═════ DATASET CONTENT ═════

-- ==== Sys2Proof/Tests/Slice0.lean ====
section
/-! SUPPORT. Tests: ill-formed commands refused, the worked figures of the manual, one step of the commands, and for each
statement with hypotheses a concrete state that meets them. -/

namespace Sys2Proof.Tests

open Sys2Proof.Machine

-- One theorem after another: a theorem evaluated by the kernel waits for all before it, each on a thread of its own.
set_option Elab.async false

/-! ### A small card -/

/-- The state a step answers; the reset state where it answers none. -/
def after : Host.Outcome State Fault Refusal → State
  | .next s => s
  | _ => State.reset

def acq3 : AcqSettings := { pulse := 0, spacing := 0, len := 1024, shots := 4, index := 14680 }

/-- The judging settings of Table 3-2. -/
def judging3 : Judging :=
  { dead := 40, width := 4, tLoss := 20, tTotal := 100, tEnd := 8, tReflect := 300, floor := 400, confirm := 2 }

def base3 : Baseline := { blocks := [0], eb := 900, time := Time.zero, acq := 3 }

def body3 (b : Option Baseline) : RouteBody := { label := none, acq := acq3, judging := judging3, baseline := b }

/-- A definition with the settings of `body3`. -/
def def3 : RouteDef :=
  { label := none, pulse := 0, spacing := 0, len := 1024, shots := 4, index := 14680, dead := 40, width := 4, tLoss := 20
    tTotal := 100, tEnd := 8, tReflect := 300, floor := 400, confirm := 2 }

def clear3 : FaultRecord := capturedRecord (some 1) Time.zero 3

/-- A card with route 3 BASELINED, the entries `es` and the engine `e`, the switch at HOME. -/
def card (es : List Entry) (e : Engine) : State :=
  { State.reset with
    switch := .standing .home
    engine := e
    queue := { entries := es, counter := 9, marks := PerClient.const [] }
    store := { free := List.range' 1 1023, bad := [], resv := none, mem := [] }
    routes := State.reset.routes.set 3 { revision := 1, holds := 0, body := some (body3 (some base3)) }
    faults := State.reset.faults.set 3 clear3 }

def idle : Engine := { Engine.waiting with state := .idle, acq := 7 }

/-- The engine in state `st` with the entry 5, of route 3, running as acquisition 8. -/
def busy (st : EngineState) (k : TestKind) (cl : TestClass) : Engine :=
  { Engine.waiting with state := st, acq := 8, running := some { id := 5, route := 3, kind := k, cls := cl, settings := acq3 } }

def waiting (id : Nat) (r : RouteNo) (k : TestKind) (cl : TestClass) (reqs : RequesterSet) : Entry :=
  { id := id, route := r, kind := k, cls := cl, reqs := reqs, running := none }

/-- The entry 5, running, requested by `reqs`. -/
def run5 (k : TestKind) (cl : TestClass) (reqs : RequesterSet) : Entry :=
  { id := 5, route := 3, kind := k, cls := cl, reqs := reqs, running := some 8 }

/-- The status and data of the newest reply owed to a client. -/
def said (c : Client) (s : State) : Option (Status × ReplyData) :=
  ((perGet s.links c).owed.getLast?).map fun r => (r.status, r.data)

/-! ### Ill-formed commands -/

theorem test_wf_queue_requests :
    (Instr.test .scA 0 256 1 1).wellFormed = false ∧ (Instr.test .scA 0 0 256 1).wellFormed = false
      ∧ (Instr.test .scA 0 0 1 256).wellFormed = false ∧ (Instr.test .scA 0 255 255 255).wellFormed = true
      ∧ (Instr.cancel .scA 0 65536).wellFormed = false ∧ (Instr.readQueue .scA 0 256).wellFormed = false := by
  decide

theorem test_wf_route_numbers :
    (Instr.defineRoute .scA 0 256 0 def3).wellFormed = false ∧ (Instr.defineRoute .scA 0 0 65536 def3).wellFormed = false
      ∧ (Instr.deleteRoute .scA 0 256 0).wellFormed = false ∧ (Instr.deleteRoute .scA 0 0 65536).wellFormed = false
      ∧ (Instr.readRoute .scA 0 256).wellFormed = false ∧ (Instr.hold .scA 0 256).wellFormed = false
      ∧ (Instr.release .scA 0 256).wellFormed = false ∧ (Instr.clearHolds .cr 0 256).wellFormed = false := by
  decide

theorem test_wf_definitions :
    [{ def3 with label := some [256] }, { def3 with label := some (List.replicate 256 65) }, { def3 with pulse := 256 },
     { def3 with spacing := 256 }, { def3 with len := 65536 }, { def3 with shots := 256 }, { def3 with index := 65536 },
     { def3 with dead := 65536 }, { def3 with width := 256 }, { def3 with tLoss := 65536 }, { def3 with tTotal := 65536 },
     { def3 with tEnd := 256 }, { def3 with tReflect := 65536 }, { def3 with floor := 65536 },
     { def3 with confirm := 256 }].all (fun d => !d.wellFormed) = true ∧ def3.wellFormed = true := by
  decide +kernel

theorem test_wf_result_requests :
    (Instr.readResult .scA 0 256 none).wellFormed = false ∧ (Instr.readResult .scA 0 0 (some 256)).wellFormed = false
      ∧ (Instr.readTrace .scA 0 65536 0 1).wellFormed = false ∧ (Instr.readTrace .scA 0 0 65536 1).wellFormed = false
      ∧ (Instr.readTrace .scA 0 0 0 256).wellFormed = false ∧ (Instr.readBaseline .scA 0 256 0 1 none).wellFormed = false
      ∧ (Instr.readBaseline .scA 0 0 65536 1 none).wellFormed = false
      ∧ (Instr.readBaseline .scA 0 0 0 256 none).wellFormed = false
      ∧ (Instr.readBaseline .scA 0 0 0 1 (some 65536)).wellFormed = false := by
  decide

def window0 : WindowDef :=
  { enabled := 1, hour := 1, minute := 30, factors := 0b011, weekdays := 0, duration := 120, routes := 0xFFFFFF }

theorem test_wf_time_requests :
    (Instr.setWindow .scA 0 256 window0).wellFormed = false
      ∧ [{ window0 with enabled := 256 }, { window0 with hour := 256 }, { window0 with minute := 256 },
         { window0 with duration := 65536 }].all (fun d => !d.wellFormed) = true
      ∧ window0.wellFormed = true ∧ (Instr.readWindow .scA 0 256).wellFormed = false
      ∧ (Instr.setClock .scA 0 65536 0 0 false).wellFormed = false ∧ (Instr.setClock .scA 0 0 256 0 false).wellFormed = false
      ∧ (Instr.setClock .scA 0 0 0 256 false).wellFormed = false := by
  decide

theorem test_wf_settings :
    [({ faultMode := some 256 } : NoticeParts), { done := some 256 }, { window := some 256 }, { equip := some 256 },
     { log := some 256 }, { clearMode := some 256 }, { lineMode := some 256 }, { polarity := some 256 },
     { pulseLen := some 256 }, { threshold := some 256 }].all (fun p => !(Instr.setNotices .scA 0 p).wellFormed) = true
      ∧ [({ live := some 65536 } : DeviceParts), { timeout := some 256 }, { barred := some (some (256, 0)) },
         { barred := some (some (0, 256)) }].all (fun p => !(Instr.setDevice .scA 0 p).wellFormed) = true := by
  decide

theorem test_wf_shot :
    (Instr.shotComplete 65536 (List.replicate 1024 0)).wellFormed = false ∧ (Instr.shotComplete 0 []).wellFormed = false
      ∧ (Instr.shotComplete 0 (List.replicate 1025 0)).wellFormed = false
      ∧ (Instr.shotComplete 0 (List.replicate 1024 0)).wellFormed = true := by
  decide +kernel

/-! ### The worked figures of the manual -/

/-- Table 2-1. -/
theorem test_averages :
    average 64 64000 = 256000 ∧ average 1024 2 = 1 ∧ average 1024 1 = 0 ∧ average 65536 100000 = 391 := by decide

/-- Table 2-2, the figures below it, R30 and section 2.7.1. -/
theorem test_levels :
    [1, 2, 16, 256, 4096, 65536, 1048576, 8388608, 16646144, 15, 256000, 1000].map levelOf
      = [0, 151, 602, 1204, 1806, 2408, 3010, 3462, 3610, 583, 2702, 1498]
      ∧ levelOf 16646143 = 3608 ∧ levelOf 16776960 = 3610 := by
  decide

/-- Table 2-3. -/
theorem test_pulse_spans :
    ([0, 1, 2, 3, 4, 5].map fun p => [0, 1, 2, 3, 4].map (pulseSpan p))
      = [[8, 4, 2, 1, 1], [24, 12, 6, 3, 2], [80, 40, 20, 10, 5], [240, 120, 60, 30, 15], [800, 400, 200, 100, 50],
         [2400, 1200, 600, 300, 150]] := by
  decide

/-- Table 2-4, R34, R35, sections 2.7 and 3.9. -/
theorem test_distances :
    [0, 1, 2, 3, 4].map (fun s => distance s 14680 32768) = [819200, 1638400, 3276800, 6553600, 13107200]
      ∧ distance 4 14000 32768 = 13743835 ∧ distance 0 15500 1 = 24 ∧ distance 1 14700 5120 = 255652
      ∧ distance 1 14700 5123 = 255801 ∧ distance 1 14700 3000 = 149796 ∧ distance 1 14700 2050 = 102361
      ∧ distance 1 14700 122 = 6092 := by
  decide

/-- Section 2.7.2, with the indices from 5,116 on counted from 0. -/
theorem test_measured_end :
    endFrom 4 400 5116 [1210, 980, 720, 455, 402, 390, 410, 388, 371, 366, 350] = some 5123 := by decide

/-- Section 3.9.1: the differences about index 3,000, and the one loss event found there. -/
theorem test_step_sums :
    stepSums 4 2996 [0, 0, 0, 0, 0, 0, 0, 0, 30, 30, 30, 30, 30, 30, 30, 30]
      = [(2996, 0), (2997, 30), (2998, 60), (2999, 90), (3000, 120), (3001, 90), (3002, 60), (3003, 30), (3004, 0)]
      ∧ (runPeaks 80 none [(2998, 60), (2999, 90), (3000, 120), (3001, 90), (3002, 60)]).map
          (lossEvent { acq3 with spacing := 1, index := 14700 } 4) = [{ index := 3000, distance := 149796, loss := 30 }] := by
  decide

/-- R51 and section 3.9.2: the excess is rounded toward minus infinity. -/
theorem test_excess : excessOf 4 [-15, -750, -340, 520] = -147 ∧ excessOf 4 [124, 125, 125, 125] = 124 := by decide

/-- Section 3.9.2: the peak at the cut end is REFLECTIVE; section 3.9.3: an end at the port is NEAR. -/
theorem test_break_kinds :
    breakKind 0 4 6 300 [1640, 1640, 1655, 2390, 1980, 1120] = .reflective
      ∧ breakKind 0 4 6 751 [1640, 1640, 1655, 2390, 1980, 1120] = .nonReflective
      ∧ breakKind 120 4 122 300 [] = .near := by
  decide

/-- Table 4-3. -/
theorem test_dead_zone_check :
    [{ def3 with len := 8192, pulse := 3, spacing := 1, dead := 40, width := 4 },
     { def3 with len := 1024, pulse := 5, spacing := 0, dead := 0, width := 4 },
     { def3 with len := 1024, pulse := 2, spacing := 2, dead := 1000, width := 40 }].map
      (fun d => deadZone (acqOf d) d.dead + 2 * (judgingOf d).width) = [128, 2408, 1064] := by
  decide

/-- R178: the check of the body 07 13, worked by hand from its bits; and of the nine characters 1 to 9, the check that is
published for this generator and start. -/
theorem test_check :
    frameCheck [2, 0x07, 0x13] = 0x1939 ∧ frameCheck [0x31, 0x32, 0x33, 0x34, 0x35, 0x36, 0x37, 0x38, 0x39] = 0x29B1 := by
  decide +kernel

/-- Table 11-3 and R184: the frames of READ_CLOCK with tag 7, and of a TEST of route 3. -/
theorem test_frames :
    Request.readClock.frame 7 = [0xA5, 2, 7, 0x13, 0x19, 0x39]
      ∧ (Request.test 3 1 1).frame 7 = [0xA5, 5, 7, 1, 3, 1, 1, 0x26, 0x31] := by
  decide +kernel

/-- Table 8-4: window 0 opens at 01:30 on day 14, whose weekday is 0, window 1 does not, and window 5 does not at 01:45. -/
theorem test_opening :
    opensAt { enabled := true, hour := 1, minute := 30, factors := 0b011, weekdays := 0, duration := 120, routes := 0 }
        { day := 14, hour := 1, minute := 30, second := 0 } = true
      ∧ opensAt { enabled := true, hour := 2, minute := 0, factors := 0b111, weekdays := 0b0011111, duration := 60, routes := 0 }
        { day := 14, hour := 1, minute := 30, second := 0 } = false
      ∧ opensAt { enabled := true, hour := 1, minute := 45, factors := 0b111, weekdays := 0b1100000, duration := 30, routes := 0 }
        { day := 14, hour := 1, minute := 45, second := 0 } = false := by
  decide

/-! ### One step of each command -/

/-- R105, R106: the first TEST of an idle card is entry 9 at position 1, and is taken. -/
theorem test_test :
    said .scA (after (exec (.test .scA 7 3 1 1) (card [] idle))) = some (.ok, .test 9 .new 1)
      ∧ (after (exec (.test .scA 7 3 1 1) (card [] idle))).switch = .moving (.port 3)
      ∧ said .scA (after (exec (.test .scA 7 4 1 1) (card [] idle))) = some (.noRoute, .none) := by
  decide +kernel

/-- R102, R107: an URGENT join moves a waiting ROUTINE entry to the front, where it is taken. -/
theorem test_test_join :
    said .scB (after (exec (.test .scB 7 3 1 1)
      (card [waiting 1 4 .check .routine 1, waiting 2 3 .check .routine 1] (busy .committing .capture .urgent))))
      = some (.ok, .test 2 .joined 1) := by
  decide +kernel

/-- R117: CANCEL by one of two requesters keeps the entry, by the last one removes it. -/
theorem test_cancel :
    said .scA (after (exec (.cancel .scA 7 1) (card [waiting 1 3 .check .routine 0b00011] idle)))
        = some (.ok, .cancel 0b00010 .kept)
      ∧ said .scA (after (exec (.cancel .scA 7 1) (card [waiting 1 3 .check .routine 0b00001] idle)))
        = some (.ok, .cancel 0 .removed) := by
  decide +kernel

/-- R122: a MARK waits for its client's entries, and completes at once when there are none. -/
theorem test_mark :
    (after (exec (.mark .scA 7) (card [waiting 1 3 .check .routine 0b00001, waiting 2 3 .capture .routine 0b00010] idle))).queue.marks.scA
        = [{ number := 0, wait := [1] }]
      ∧ (after (exec (.mark .scB 7) (card [waiting 1 3 .check .routine 0b00001] idle))).notices.scB.pending.marks = 1 := by
  decide +kernel

/-- R124: a ROUTINE entry of a route that no window covers is shown NO_WINDOW. -/
theorem test_read_queue :
    said .ls (after (exec (.readQueue .ls 7 1) (card [waiting 1 3 .check .routine 0b00001] idle)))
      = some (.ok, .queue 1 .idle [{ position := 1, id := 1, route := 3, kind := .check, cls := .routine, reqs := 1,
                                     standing := .inr .noWindow }] []) := by
  decide +kernel

/-- R66, R67: Table 4-3, the third case, is refused by the dead zone check, and a clamped width alone is answered OK_CLAMPED. -/
theorem test_define_route :
    said .scA (after (exec (.defineRoute .scA 7 4 0 { def3 with pulse := 2, spacing := 2, dead := 1000, width := 40 })
        (card [] idle))) = some (.badValue, .field 15)
      ∧ said .scA (after (exec (.defineRoute .scA 7 4 0 { def3 with width := 40 }) (card [] idle)))
        = some (.okClamped, .clamped [(8, 32)] 1) := by
  decide +kernel

/-- R74: DELETE_ROUTE gives the baseline's block back. -/
theorem test_delete_route :
    (after (exec (.deleteRoute .scA 7 3 1) (card [] idle))).store.free.head? = some 0
      ∧ said .scA (after (exec (.deleteRoute .scA 7 3 1) (card [] idle))) = some (.ok, .revision 2)
      ∧ said .scA (after (exec (.deleteRoute .scA 7 3 0) (card [] idle))) = some (.stale, .revision 1) := by
  decide +kernel

/-- R76: READ_ROUTE of an UNUSED route. -/
theorem test_read_route :
    said .ls (after (exec (.readRoute .ls 7 4) (card [] idle))) = some (.ok, .route 4 .unused 0 0 false false none) := by
  decide +kernel

/-- R59: READ_RESULT before any test of the route. -/
theorem test_read_result :
    said .ls (after (exec (.readResult .ls 7 3 none) (card [] idle)))
      = some (.ok, .result 0 none { record := clear3, candidate := none, confirm := 2 }) := by
  decide +kernel

/-- Section 2.7.3: the buffer of acquisition 418 read from 8,160 on, and READ_TRACE of an acquisition it does not hold. -/
theorem test_read_trace :
    said .ls (after (exec (.readTrace .ls 7 419 0 64) { card [] idle with
        trace := .held { acq := 418, route := 3, kind := .check, settings := acq3 } 40 900 [] }))
      = some (.stale, .traceStale (some 418))
      ∧ said .ls (after (exec (.readTrace .ls 7 418 0 64) (card [] idle))) = some (.stale, .traceStale none) := by
  decide +kernel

═════

# [WORK INSTRUCTION]
Where the data above reaches the line holding "window0 with duration", begin printing, and stop after the line holding "256 0 false).wellFormed = false". Each line must be reproduced exactly, with nothing else added.

# [EXERCISE ANSWER]
         { window0 with duration := 65536 }].all (fun d => !d.wellFormed) = true
      ∧ window0.wellFormed = true ∧ (Instr.readWindow .scA 0 256).wellFormed = false
      ∧ (Instr.setClock .scA 0 65536 0 0 false).wellFormed = false ∧ (Instr.setClock .scA 0 0 256 0 false).wellFormed = false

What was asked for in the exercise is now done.